Saved data entries:
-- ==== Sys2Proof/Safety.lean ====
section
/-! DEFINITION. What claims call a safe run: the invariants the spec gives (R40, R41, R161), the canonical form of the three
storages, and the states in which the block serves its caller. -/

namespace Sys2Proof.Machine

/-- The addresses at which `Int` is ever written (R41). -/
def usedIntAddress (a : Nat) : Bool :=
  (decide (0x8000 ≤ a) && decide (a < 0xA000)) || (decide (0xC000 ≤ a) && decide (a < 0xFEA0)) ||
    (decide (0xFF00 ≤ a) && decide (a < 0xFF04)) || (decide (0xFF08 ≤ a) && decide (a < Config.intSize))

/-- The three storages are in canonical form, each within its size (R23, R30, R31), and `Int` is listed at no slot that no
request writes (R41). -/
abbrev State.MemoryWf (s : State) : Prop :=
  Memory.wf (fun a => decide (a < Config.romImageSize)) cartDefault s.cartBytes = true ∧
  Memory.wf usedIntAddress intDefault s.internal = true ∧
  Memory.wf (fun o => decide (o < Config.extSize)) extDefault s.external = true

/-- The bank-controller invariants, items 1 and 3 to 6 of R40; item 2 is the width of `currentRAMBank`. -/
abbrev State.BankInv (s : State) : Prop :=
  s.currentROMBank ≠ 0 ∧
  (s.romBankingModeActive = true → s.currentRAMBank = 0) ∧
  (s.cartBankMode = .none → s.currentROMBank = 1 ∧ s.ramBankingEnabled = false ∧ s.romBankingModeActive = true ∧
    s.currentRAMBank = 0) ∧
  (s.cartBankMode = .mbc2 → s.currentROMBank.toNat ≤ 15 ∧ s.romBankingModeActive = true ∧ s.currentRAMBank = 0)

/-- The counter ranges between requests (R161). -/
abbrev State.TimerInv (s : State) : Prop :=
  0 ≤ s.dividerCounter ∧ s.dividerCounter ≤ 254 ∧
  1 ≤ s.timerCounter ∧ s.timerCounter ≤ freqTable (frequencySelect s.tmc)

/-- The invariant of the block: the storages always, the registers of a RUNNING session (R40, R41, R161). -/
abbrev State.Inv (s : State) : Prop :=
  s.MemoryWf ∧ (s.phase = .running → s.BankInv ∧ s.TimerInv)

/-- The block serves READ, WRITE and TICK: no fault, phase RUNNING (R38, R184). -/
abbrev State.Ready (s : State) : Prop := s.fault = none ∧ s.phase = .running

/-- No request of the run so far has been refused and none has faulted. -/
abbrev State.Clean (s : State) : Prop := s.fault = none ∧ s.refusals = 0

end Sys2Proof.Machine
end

---

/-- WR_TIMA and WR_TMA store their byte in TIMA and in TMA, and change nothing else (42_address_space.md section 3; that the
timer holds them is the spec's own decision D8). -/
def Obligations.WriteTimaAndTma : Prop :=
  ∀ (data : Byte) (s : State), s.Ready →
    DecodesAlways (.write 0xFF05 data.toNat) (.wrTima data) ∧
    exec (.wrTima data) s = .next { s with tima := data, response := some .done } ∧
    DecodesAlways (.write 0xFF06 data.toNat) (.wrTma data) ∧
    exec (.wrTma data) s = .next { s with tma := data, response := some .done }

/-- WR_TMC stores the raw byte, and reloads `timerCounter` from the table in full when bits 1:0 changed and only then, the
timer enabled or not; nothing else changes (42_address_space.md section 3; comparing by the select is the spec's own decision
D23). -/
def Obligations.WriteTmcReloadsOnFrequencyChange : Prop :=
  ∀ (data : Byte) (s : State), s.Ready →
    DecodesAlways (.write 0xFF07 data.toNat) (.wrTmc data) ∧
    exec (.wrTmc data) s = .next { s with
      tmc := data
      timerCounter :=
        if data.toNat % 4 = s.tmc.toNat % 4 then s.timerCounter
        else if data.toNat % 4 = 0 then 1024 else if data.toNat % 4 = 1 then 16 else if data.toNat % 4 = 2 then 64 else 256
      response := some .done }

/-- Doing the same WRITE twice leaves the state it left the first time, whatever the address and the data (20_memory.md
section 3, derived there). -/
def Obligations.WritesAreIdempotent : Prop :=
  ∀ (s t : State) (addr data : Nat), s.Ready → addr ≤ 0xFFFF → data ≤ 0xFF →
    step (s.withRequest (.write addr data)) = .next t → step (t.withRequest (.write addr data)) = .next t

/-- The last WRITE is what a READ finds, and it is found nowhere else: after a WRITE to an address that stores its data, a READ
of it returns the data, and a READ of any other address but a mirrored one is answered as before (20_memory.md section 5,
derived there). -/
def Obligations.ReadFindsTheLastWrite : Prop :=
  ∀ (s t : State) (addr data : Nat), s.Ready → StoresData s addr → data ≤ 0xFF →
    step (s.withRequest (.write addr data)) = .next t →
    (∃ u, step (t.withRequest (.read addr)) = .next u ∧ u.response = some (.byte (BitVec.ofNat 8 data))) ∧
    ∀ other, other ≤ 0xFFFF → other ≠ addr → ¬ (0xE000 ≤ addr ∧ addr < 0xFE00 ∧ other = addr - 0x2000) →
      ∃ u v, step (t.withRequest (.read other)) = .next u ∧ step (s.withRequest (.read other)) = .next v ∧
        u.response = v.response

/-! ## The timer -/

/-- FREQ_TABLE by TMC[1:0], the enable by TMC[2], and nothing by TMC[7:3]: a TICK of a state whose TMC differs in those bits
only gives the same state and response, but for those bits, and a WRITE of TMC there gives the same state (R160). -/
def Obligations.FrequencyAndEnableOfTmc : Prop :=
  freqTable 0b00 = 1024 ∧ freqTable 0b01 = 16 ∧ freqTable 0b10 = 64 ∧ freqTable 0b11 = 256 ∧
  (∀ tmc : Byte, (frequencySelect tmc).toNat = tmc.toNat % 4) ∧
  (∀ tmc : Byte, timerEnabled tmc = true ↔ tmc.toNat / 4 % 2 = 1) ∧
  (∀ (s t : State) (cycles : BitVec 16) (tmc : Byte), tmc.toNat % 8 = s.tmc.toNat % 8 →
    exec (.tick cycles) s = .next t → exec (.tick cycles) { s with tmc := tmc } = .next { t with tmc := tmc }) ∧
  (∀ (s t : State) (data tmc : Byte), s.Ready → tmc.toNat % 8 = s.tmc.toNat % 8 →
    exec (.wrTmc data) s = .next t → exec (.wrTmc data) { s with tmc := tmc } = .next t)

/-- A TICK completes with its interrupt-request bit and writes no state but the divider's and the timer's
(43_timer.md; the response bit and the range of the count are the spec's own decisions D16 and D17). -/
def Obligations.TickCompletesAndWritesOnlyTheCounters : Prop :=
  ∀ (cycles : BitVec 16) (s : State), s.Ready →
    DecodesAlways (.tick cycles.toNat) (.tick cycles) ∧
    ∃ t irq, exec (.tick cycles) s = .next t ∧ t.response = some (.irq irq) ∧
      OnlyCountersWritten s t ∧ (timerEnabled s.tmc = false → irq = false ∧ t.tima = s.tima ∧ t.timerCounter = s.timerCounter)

[Work required]
Give only the lines from the one holding "-- ==== Sys2Proof/Safety.lean" through the one holding "bank-controller invariants, items", each restated exactly as it appears above.

[Exercise solution]
-- ==== Sys2Proof/Safety.lean ====
section
/-! DEFINITION. What claims call a safe run: the invariants the spec gives (R40, R41, R161), the canonical form of the three
storages, and the states in which the block serves its caller. -/

namespace Sys2Proof.Machine

/-- The addresses at which `Int` is ever written (R41). -/
def usedIntAddress (a : Nat) : Bool :=
  (decide (0x8000 ≤ a) && decide (a < 0xA000)) || (decide (0xC000 ≤ a) && decide (a < 0xFEA0)) ||
    (decide (0xFF00 ≤ a) && decide (a < 0xFF04)) || (decide (0xFF08 ≤ a) && decide (a < Config.intSize))

/-- The three storages are in canonical form, each within its size (R23, R30, R31), and `Int` is listed at no slot that no
request writes (R41). -/
abbrev State.MemoryWf (s : State) : Prop :=
  Memory.wf (fun a => decide (a < Config.romImageSize)) cartDefault s.cartBytes = true ∧
  Memory.wf usedIntAddress intDefault s.internal = true ∧
  Memory.wf (fun o => decide (o < Config.extSize)) extDefault s.external = true

/-- The bank-controller invariants, items 1 and 3 to 6 of R40; item 2 is the width of `currentRAMBank`. -/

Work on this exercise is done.